# [Record extracts]
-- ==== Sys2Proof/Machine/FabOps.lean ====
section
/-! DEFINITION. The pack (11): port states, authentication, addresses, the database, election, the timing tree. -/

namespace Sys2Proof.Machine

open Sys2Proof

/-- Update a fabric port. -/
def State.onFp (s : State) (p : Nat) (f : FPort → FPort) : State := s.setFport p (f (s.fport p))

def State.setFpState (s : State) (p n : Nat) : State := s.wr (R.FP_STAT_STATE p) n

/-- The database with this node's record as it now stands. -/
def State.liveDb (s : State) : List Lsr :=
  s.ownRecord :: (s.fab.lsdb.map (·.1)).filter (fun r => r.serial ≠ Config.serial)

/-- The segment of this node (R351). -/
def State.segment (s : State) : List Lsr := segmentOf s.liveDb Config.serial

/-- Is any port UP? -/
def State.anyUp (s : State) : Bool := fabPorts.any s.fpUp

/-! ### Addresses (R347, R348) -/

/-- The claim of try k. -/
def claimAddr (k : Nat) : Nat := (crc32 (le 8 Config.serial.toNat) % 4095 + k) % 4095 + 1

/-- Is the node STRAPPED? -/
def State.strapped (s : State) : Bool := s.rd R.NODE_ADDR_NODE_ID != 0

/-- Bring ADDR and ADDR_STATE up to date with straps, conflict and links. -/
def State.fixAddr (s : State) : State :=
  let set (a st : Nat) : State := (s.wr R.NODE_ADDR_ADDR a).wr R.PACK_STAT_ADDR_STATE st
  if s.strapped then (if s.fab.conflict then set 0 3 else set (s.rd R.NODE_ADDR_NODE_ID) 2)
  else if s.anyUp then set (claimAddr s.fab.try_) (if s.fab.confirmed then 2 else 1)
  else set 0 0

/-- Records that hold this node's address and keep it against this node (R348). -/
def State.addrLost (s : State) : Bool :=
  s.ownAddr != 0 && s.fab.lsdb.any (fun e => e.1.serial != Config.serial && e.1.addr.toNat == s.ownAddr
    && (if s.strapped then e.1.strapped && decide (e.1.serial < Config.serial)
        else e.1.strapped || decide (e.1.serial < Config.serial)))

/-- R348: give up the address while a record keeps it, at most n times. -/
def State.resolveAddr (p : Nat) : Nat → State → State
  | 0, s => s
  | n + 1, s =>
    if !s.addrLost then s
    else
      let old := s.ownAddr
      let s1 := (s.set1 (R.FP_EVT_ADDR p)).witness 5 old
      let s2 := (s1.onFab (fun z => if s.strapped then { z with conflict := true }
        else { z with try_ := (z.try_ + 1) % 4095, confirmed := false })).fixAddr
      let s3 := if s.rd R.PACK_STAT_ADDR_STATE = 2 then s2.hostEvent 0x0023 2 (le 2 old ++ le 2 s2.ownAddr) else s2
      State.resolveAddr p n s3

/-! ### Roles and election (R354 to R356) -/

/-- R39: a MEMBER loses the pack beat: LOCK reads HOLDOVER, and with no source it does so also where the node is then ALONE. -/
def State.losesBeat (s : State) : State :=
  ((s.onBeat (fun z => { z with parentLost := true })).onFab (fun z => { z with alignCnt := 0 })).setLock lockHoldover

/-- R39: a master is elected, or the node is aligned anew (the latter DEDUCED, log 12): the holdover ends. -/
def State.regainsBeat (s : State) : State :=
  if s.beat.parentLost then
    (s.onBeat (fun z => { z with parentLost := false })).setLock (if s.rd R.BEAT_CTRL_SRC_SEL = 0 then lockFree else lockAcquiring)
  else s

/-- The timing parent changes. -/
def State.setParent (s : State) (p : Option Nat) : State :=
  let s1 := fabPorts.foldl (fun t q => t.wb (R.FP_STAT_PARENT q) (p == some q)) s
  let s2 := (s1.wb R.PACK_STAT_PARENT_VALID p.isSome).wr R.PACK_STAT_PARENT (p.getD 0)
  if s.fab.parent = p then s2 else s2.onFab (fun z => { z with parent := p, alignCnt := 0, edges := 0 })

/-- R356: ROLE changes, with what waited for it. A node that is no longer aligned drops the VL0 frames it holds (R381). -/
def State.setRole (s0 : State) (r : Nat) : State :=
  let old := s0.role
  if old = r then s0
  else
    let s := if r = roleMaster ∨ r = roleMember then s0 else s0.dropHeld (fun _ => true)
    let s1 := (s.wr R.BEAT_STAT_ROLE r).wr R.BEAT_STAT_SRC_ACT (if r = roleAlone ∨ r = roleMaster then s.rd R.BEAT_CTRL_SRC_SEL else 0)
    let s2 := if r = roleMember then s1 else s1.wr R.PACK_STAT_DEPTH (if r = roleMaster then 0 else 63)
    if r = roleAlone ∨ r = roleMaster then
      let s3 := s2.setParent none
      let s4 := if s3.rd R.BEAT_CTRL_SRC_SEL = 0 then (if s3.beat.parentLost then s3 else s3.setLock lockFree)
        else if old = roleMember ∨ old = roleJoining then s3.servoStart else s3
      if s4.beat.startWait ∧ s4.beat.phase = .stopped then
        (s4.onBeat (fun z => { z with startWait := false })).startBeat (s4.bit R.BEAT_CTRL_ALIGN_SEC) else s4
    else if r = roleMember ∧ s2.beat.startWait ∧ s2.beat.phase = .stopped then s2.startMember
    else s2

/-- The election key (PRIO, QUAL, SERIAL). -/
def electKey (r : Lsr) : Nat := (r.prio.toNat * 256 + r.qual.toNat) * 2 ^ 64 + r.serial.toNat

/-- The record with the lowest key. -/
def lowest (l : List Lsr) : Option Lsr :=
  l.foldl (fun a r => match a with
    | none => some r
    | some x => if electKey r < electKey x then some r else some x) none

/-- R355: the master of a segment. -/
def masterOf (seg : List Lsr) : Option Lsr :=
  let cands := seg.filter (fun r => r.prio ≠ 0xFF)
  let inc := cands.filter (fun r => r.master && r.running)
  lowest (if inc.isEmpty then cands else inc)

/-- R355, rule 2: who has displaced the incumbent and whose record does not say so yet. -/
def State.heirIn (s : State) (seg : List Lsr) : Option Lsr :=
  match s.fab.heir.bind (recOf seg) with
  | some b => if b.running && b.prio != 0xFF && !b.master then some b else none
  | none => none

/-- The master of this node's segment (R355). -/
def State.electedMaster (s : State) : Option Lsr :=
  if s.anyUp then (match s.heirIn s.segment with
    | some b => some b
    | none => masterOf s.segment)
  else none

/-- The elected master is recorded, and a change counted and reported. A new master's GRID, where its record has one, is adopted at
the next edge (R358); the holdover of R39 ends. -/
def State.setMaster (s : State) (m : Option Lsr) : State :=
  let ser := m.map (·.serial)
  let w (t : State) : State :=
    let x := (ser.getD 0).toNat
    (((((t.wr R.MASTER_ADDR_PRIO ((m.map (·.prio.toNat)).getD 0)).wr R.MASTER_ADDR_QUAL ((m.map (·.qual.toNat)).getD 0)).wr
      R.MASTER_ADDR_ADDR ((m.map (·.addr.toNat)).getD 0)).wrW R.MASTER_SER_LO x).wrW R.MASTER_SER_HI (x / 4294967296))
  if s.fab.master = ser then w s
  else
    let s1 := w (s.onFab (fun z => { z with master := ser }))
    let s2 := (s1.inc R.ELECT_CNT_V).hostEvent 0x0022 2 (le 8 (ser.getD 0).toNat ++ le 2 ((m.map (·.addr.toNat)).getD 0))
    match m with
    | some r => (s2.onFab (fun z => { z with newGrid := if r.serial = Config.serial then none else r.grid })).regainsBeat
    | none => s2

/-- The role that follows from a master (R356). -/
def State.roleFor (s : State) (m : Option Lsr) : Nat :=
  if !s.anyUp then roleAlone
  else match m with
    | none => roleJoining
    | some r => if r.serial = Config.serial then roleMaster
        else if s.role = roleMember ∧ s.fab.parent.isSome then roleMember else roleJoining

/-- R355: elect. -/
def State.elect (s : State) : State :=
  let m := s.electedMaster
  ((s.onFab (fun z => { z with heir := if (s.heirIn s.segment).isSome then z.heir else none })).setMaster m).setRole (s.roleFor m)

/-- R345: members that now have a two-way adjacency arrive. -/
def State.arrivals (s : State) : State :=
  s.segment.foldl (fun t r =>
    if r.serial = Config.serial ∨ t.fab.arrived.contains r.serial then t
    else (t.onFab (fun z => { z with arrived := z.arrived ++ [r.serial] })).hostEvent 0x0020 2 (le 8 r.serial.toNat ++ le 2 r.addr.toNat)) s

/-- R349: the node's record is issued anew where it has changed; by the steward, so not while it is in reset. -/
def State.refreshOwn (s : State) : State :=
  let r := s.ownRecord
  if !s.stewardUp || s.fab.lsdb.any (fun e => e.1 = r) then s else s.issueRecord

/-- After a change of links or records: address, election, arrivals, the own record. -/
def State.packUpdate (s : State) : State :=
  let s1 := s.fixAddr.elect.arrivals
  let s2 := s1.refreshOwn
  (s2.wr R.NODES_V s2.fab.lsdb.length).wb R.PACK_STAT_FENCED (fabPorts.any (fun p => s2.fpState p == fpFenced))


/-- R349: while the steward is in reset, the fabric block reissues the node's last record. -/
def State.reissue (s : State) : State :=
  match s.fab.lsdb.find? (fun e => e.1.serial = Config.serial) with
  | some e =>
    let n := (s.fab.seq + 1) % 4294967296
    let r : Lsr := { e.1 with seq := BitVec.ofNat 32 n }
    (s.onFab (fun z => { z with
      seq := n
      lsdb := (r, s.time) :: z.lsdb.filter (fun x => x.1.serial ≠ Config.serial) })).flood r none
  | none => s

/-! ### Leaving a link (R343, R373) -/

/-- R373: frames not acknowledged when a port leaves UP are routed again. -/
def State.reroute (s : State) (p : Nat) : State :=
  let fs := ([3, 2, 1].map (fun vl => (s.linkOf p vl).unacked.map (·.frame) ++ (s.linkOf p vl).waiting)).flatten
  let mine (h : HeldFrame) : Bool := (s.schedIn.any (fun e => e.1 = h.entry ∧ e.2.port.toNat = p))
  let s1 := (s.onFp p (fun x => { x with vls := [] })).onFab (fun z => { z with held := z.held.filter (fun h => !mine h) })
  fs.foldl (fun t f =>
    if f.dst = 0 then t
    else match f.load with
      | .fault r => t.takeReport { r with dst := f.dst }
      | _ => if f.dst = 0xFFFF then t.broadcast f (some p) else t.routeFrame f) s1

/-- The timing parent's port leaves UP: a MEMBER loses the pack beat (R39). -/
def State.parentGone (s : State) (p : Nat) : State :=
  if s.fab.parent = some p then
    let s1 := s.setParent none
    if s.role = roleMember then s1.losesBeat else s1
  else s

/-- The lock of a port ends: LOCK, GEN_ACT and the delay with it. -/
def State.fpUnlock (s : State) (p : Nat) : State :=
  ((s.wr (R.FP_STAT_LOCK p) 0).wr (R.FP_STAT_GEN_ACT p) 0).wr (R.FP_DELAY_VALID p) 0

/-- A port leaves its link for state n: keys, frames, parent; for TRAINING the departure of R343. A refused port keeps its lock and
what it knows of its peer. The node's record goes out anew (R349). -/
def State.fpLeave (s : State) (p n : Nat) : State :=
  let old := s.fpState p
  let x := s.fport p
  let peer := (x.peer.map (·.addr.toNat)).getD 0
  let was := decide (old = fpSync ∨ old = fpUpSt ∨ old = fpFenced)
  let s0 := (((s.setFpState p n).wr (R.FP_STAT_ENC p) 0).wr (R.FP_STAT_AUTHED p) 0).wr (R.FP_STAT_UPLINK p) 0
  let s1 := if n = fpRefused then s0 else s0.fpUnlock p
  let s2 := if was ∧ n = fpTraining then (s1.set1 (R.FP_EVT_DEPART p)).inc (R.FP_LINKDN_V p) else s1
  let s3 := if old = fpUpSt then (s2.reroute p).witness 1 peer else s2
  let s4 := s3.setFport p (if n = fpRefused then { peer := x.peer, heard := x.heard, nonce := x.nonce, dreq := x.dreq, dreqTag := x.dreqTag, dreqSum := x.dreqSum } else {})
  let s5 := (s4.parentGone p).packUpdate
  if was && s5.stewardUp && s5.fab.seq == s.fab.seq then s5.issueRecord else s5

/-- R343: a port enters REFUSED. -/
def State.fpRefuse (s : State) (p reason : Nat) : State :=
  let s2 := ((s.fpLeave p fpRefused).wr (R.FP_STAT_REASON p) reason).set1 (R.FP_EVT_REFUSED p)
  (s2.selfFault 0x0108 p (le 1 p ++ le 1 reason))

# [Work request]
From the listing above, repeat exactly the lines starting at the line that includes "r => t.takeReport" and ending at the line that includes "let s3 := if old", with nothing outside that span.

# [Solution for this exercise]
      | .fault r => t.takeReport { r with dst := f.dst }
      | _ => if f.dst = 0xFFFF then t.broadcast f (some p) else t.routeFrame f) s1

/-- The timing parent's port leaves UP: a MEMBER loses the pack beat (R39). -/
def State.parentGone (s : State) (p : Nat) : State :=
  if s.fab.parent = some p then
    let s1 := s.setParent none
    if s.role = roleMember then s1.losesBeat else s1
  else s

/-- The lock of a port ends: LOCK, GEN_ACT and the delay with it. -/
def State.fpUnlock (s : State) (p : Nat) : State :=
  ((s.wr (R.FP_STAT_LOCK p) 0).wr (R.FP_STAT_GEN_ACT p) 0).wr (R.FP_DELAY_VALID p) 0

/-- A port leaves its link for state n: keys, frames, parent; for TRAINING the departure of R343. A refused port keeps its lock and
what it knows of its peer. The node's record goes out anew (R349). -/
def State.fpLeave (s : State) (p n : Nat) : State :=
  let old := s.fpState p
  let x := s.fport p
  let peer := (x.peer.map (·.addr.toNat)).getD 0
  let was := decide (old = fpSync ∨ old = fpUpSt ∨ old = fpFenced)
  let s0 := (((s.setFpState p n).wr (R.FP_STAT_ENC p) 0).wr (R.FP_STAT_AUTHED p) 0).wr (R.FP_STAT_UPLINK p) 0
  let s1 := if n = fpRefused then s0 else s0.fpUnlock p
  let s2 := if was ∧ n = fpTraining then (s1.set1 (R.FP_EVT_DEPART p)).inc (R.FP_LINKDN_V p) else s1
  let s3 := if old = fpUpSt then (s2.reroute p).witness 1 peer else s2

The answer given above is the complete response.